* [PROBLEM DETAILS] The whole answer is the data below, retyped exactly.

* [EXERCISE MATERIAL]
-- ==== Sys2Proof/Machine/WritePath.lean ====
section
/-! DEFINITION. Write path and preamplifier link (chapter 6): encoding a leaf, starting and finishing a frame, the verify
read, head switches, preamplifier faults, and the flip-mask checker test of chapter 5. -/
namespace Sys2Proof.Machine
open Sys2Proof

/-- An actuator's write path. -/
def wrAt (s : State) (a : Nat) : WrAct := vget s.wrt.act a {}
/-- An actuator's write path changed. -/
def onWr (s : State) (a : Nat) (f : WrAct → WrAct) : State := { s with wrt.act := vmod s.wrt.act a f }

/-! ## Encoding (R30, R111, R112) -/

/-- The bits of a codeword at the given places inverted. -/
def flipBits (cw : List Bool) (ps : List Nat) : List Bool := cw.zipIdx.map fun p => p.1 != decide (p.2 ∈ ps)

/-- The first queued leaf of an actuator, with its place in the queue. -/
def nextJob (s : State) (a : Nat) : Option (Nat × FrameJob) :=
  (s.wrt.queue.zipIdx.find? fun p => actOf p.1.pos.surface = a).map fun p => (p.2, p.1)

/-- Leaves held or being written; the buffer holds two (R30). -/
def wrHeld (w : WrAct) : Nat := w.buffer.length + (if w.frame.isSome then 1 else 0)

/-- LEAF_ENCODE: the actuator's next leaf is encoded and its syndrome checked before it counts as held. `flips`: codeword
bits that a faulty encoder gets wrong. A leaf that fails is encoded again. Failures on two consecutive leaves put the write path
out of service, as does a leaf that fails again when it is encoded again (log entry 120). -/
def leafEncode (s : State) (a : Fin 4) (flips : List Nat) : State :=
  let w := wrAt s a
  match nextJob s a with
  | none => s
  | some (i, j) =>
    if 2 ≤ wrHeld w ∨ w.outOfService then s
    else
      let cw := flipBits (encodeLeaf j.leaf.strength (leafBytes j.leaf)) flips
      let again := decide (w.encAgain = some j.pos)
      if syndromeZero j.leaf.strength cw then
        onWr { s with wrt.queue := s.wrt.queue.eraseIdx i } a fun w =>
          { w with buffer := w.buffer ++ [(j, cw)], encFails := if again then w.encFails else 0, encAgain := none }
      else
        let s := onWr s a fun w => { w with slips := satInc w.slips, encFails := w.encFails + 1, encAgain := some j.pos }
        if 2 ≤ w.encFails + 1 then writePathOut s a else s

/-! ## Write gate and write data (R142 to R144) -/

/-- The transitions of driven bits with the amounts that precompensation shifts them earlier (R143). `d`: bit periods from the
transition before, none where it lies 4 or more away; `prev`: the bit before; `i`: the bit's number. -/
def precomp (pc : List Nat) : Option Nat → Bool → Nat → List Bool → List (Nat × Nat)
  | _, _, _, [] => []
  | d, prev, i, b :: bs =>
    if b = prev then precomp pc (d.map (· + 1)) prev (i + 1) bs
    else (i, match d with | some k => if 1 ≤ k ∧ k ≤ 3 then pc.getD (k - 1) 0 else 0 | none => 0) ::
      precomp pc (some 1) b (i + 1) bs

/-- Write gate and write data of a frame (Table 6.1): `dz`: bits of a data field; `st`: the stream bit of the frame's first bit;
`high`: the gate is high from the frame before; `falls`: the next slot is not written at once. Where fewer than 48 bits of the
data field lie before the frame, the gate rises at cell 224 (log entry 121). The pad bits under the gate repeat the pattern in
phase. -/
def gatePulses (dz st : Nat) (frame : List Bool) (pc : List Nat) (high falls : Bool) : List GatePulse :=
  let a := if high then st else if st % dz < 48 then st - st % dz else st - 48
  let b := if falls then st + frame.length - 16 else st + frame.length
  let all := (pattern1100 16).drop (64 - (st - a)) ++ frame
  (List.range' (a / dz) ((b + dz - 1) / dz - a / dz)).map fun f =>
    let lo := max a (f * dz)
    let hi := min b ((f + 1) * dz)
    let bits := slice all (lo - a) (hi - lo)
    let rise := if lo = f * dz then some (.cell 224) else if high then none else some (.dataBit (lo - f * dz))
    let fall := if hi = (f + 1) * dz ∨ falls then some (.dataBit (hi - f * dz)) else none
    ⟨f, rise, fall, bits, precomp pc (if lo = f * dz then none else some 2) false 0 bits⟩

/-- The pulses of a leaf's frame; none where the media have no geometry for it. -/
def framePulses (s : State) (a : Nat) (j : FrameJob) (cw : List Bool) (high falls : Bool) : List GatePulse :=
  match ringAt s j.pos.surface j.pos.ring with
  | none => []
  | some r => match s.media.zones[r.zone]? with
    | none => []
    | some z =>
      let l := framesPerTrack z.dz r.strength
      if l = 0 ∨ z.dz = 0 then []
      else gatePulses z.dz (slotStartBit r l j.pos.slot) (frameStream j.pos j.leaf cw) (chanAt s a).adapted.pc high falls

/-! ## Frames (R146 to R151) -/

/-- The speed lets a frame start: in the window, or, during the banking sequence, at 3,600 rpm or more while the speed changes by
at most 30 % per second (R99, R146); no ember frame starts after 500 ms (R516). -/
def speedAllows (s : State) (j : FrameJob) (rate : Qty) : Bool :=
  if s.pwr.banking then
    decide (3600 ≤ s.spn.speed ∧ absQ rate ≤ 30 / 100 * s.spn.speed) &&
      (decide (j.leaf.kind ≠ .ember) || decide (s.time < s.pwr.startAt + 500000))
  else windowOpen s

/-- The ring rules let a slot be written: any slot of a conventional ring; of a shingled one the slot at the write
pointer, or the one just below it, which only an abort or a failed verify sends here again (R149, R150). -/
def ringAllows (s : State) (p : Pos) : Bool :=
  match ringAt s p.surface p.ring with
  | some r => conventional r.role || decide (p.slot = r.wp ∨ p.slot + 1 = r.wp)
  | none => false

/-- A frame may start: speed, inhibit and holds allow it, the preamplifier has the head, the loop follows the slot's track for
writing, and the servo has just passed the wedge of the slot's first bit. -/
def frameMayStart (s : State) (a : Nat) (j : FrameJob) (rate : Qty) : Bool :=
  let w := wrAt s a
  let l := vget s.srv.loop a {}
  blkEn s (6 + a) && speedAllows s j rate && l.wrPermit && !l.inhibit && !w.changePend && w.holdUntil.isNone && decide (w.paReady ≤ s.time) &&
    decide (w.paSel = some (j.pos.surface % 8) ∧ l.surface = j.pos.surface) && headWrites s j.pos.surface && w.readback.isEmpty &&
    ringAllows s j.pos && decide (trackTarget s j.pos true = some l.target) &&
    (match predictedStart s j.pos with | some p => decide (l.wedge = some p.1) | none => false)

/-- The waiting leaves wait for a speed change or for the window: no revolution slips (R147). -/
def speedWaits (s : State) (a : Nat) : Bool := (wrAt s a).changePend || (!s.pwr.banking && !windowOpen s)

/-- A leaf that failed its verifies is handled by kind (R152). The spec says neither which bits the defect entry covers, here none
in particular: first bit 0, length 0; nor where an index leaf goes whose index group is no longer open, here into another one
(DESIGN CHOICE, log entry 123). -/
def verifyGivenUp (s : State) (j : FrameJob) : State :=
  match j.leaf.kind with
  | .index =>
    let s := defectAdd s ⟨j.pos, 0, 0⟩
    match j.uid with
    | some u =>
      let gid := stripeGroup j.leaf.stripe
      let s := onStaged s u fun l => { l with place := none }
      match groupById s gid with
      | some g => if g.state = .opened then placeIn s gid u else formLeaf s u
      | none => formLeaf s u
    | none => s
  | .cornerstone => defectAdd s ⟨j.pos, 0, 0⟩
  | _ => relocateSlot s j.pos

* [EXPECTED OUTPUT]
-- ==== Sys2Proof/Machine/WritePath.lean ====
section
/-! DEFINITION. Write path and preamplifier link (chapter 6): encoding a leaf, starting and finishing a frame, the verify
read, head switches, preamplifier faults, and the flip-mask checker test of chapter 5. -/
namespace Sys2Proof.Machine
open Sys2Proof

/-- An actuator's write path. -/
def wrAt (s : State) (a : Nat) : WrAct := vget s.wrt.act a {}
/-- An actuator's write path changed. -/
def onWr (s : State) (a : Nat) (f : WrAct → WrAct) : State := { s with wrt.act := vmod s.wrt.act a f }

/-! ## Encoding (R30, R111, R112) -/

/-- The bits of a codeword at the given places inverted. -/
def flipBits (cw : List Bool) (ps : List Nat) : List Bool := cw.zipIdx.map fun p => p.1 != decide (p.2 ∈ ps)

/-- The first queued leaf of an actuator, with its place in the queue. -/
def nextJob (s : State) (a : Nat) : Option (Nat × FrameJob) :=
  (s.wrt.queue.zipIdx.find? fun p => actOf p.1.pos.surface = a).map fun p => (p.2, p.1)

/-- Leaves held or being written; the buffer holds two (R30). -/
def wrHeld (w : WrAct) : Nat := w.buffer.length + (if w.frame.isSome then 1 else 0)

/-- LEAF_ENCODE: the actuator's next leaf is encoded and its syndrome checked before it counts as held. `flips`: codeword
bits that a faulty encoder gets wrong. A leaf that fails is encoded again. Failures on two consecutive leaves put the write path
out of service, as does a leaf that fails again when it is encoded again (log entry 120). -/
def leafEncode (s : State) (a : Fin 4) (flips : List Nat) : State :=
  let w := wrAt s a
  match nextJob s a with
  | none => s
  | some (i, j) =>
    if 2 ≤ wrHeld w ∨ w.outOfService then s
    else
      let cw := flipBits (encodeLeaf j.leaf.strength (leafBytes j.leaf)) flips
      let again := decide (w.encAgain = some j.pos)
      if syndromeZero j.leaf.strength cw then
        onWr { s with wrt.queue := s.wrt.queue.eraseIdx i } a fun w =>
          { w with buffer := w.buffer ++ [(j, cw)], encFails := if again then w.encFails else 0, encAgain := none }
      else
        let s := onWr s a fun w => { w with slips := satInc w.slips, encFails := w.encFails + 1, encAgain := some j.pos }
        if 2 ≤ w.encFails + 1 then writePathOut s a else s

/-! ## Write gate and write data (R142 to R144) -/

/-- The transitions of driven bits with the amounts that precompensation shifts them earlier (R143). `d`: bit periods from the
transition before, none where it lies 4 or more away; `prev`: the bit before; `i`: the bit's number. -/
def precomp (pc : List Nat) : Option Nat → Bool → Nat → List Bool → List (Nat × Nat)
  | _, _, _, [] => []
  | d, prev, i, b :: bs =>
    if b = prev then precomp pc (d.map (· + 1)) prev (i + 1) bs
    else (i, match d with | some k => if 1 ≤ k ∧ k ≤ 3 then pc.getD (k - 1) 0 else 0 | none => 0) ::
      precomp pc (some 1) b (i + 1) bs

/-- Write gate and write data of a frame (Table 6.1): `dz`: bits of a data field; `st`: the stream bit of the frame's first bit;
`high`: the gate is high from the frame before; `falls`: the next slot is not written at once. Where fewer than 48 bits of the
data field lie before the frame, the gate rises at cell 224 (log entry 121). The pad bits under the gate repeat the pattern in
phase. -/
def gatePulses (dz st : Nat) (frame : List Bool) (pc : List Nat) (high falls : Bool) : List GatePulse :=
  let a := if high then st else if st % dz < 48 then st - st % dz else st - 48
  let b := if falls then st + frame.length - 16 else st + frame.length
  let all := (pattern1100 16).drop (64 - (st - a)) ++ frame
  (List.range' (a / dz) ((b + dz - 1) / dz - a / dz)).map fun f =>
    let lo := max a (f * dz)
    let hi := min b ((f + 1) * dz)
    let bits := slice all (lo - a) (hi - lo)
    let rise := if lo = f * dz then some (.cell 224) else if high then none else some (.dataBit (lo - f * dz))
    let fall := if hi = (f + 1) * dz ∨ falls then some (.dataBit (hi - f * dz)) else none
    ⟨f, rise, fall, bits, precomp pc (if lo = f * dz then none else some 2) false 0 bits⟩

/-- The pulses of a leaf's frame; none where the media have no geometry for it. -/
def framePulses (s : State) (a : Nat) (j : FrameJob) (cw : List Bool) (high falls : Bool) : List GatePulse :=
  match ringAt s j.pos.surface j.pos.ring with
  | none => []
  | some r => match s.media.zones[r.zone]? with
    | none => []
    | some z =>
      let l := framesPerTrack z.dz r.strength
      if l = 0 ∨ z.dz = 0 then []
      else gatePulses z.dz (slotStartBit r l j.pos.slot) (frameStream j.pos j.leaf cw) (chanAt s a).adapted.pc high falls

/-! ## Frames (R146 to R151) -/

/-- The speed lets a frame start: in the window, or, during the banking sequence, at 3,600 rpm or more while the speed changes by
at most 30 % per second (R99, R146); no ember frame starts after 500 ms (R516). -/
def speedAllows (s : State) (j : FrameJob) (rate : Qty) : Bool :=
  if s.pwr.banking then
    decide (3600 ≤ s.spn.speed ∧ absQ rate ≤ 30 / 100 * s.spn.speed) &&
      (decide (j.leaf.kind ≠ .ember) || decide (s.time < s.pwr.startAt + 500000))
  else windowOpen s

/-- The ring rules let a slot be written: any slot of a conventional ring; of a shingled one the slot at the write
pointer, or the one just below it, which only an abort or a failed verify sends here again (R149, R150). -/
def ringAllows (s : State) (p : Pos) : Bool :=
  match ringAt s p.surface p.ring with
  | some r => conventional r.role || decide (p.slot = r.wp ∨ p.slot + 1 = r.wp)
  | none => false

/-- A frame may start: speed, inhibit and holds allow it, the preamplifier has the head, the loop follows the slot's track for
writing, and the servo has just passed the wedge of the slot's first bit. -/
def frameMayStart (s : State) (a : Nat) (j : FrameJob) (rate : Qty) : Bool :=
  let w := wrAt s a
  let l := vget s.srv.loop a {}
  blkEn s (6 + a) && speedAllows s j rate && l.wrPermit && !l.inhibit && !w.changePend && w.holdUntil.isNone && decide (w.paReady ≤ s.time) &&
    decide (w.paSel = some (j.pos.surface % 8) ∧ l.surface = j.pos.surface) && headWrites s j.pos.surface && w.readback.isEmpty &&
    ringAllows s j.pos && decide (trackTarget s j.pos true = some l.target) &&
    (match predictedStart s j.pos with | some p => decide (l.wedge = some p.1) | none => false)

/-- The waiting leaves wait for a speed change or for the window: no revolution slips (R147). -/
def speedWaits (s : State) (a : Nat) : Bool := (wrAt s a).changePend || (!s.pwr.banking && !windowOpen s)

/-- A leaf that failed its verifies is handled by kind (R152). The spec says neither which bits the defect entry covers, here none
in particular: first bit 0, length 0; nor where an index leaf goes whose index group is no longer open, here into another one
(DESIGN CHOICE, log entry 123). -/
def verifyGivenUp (s : State) (j : FrameJob) : State :=
  match j.leaf.kind with
  | .index =>
    let s := defectAdd s ⟨j.pos, 0, 0⟩
    match j.uid with
    | some u =>
      let gid := stripeGroup j.leaf.stripe
      let s := onStaged s u fun l => { l with place := none }
      match groupById s gid with
      | some g => if g.state = .opened then placeIn s gid u else formLeaf s u
      | none => formLeaf s u
    | none => s
  | .cornerstone => defectAdd s ⟨j.pos, 0, 0⟩
  | _ => relocateSlot s j.pos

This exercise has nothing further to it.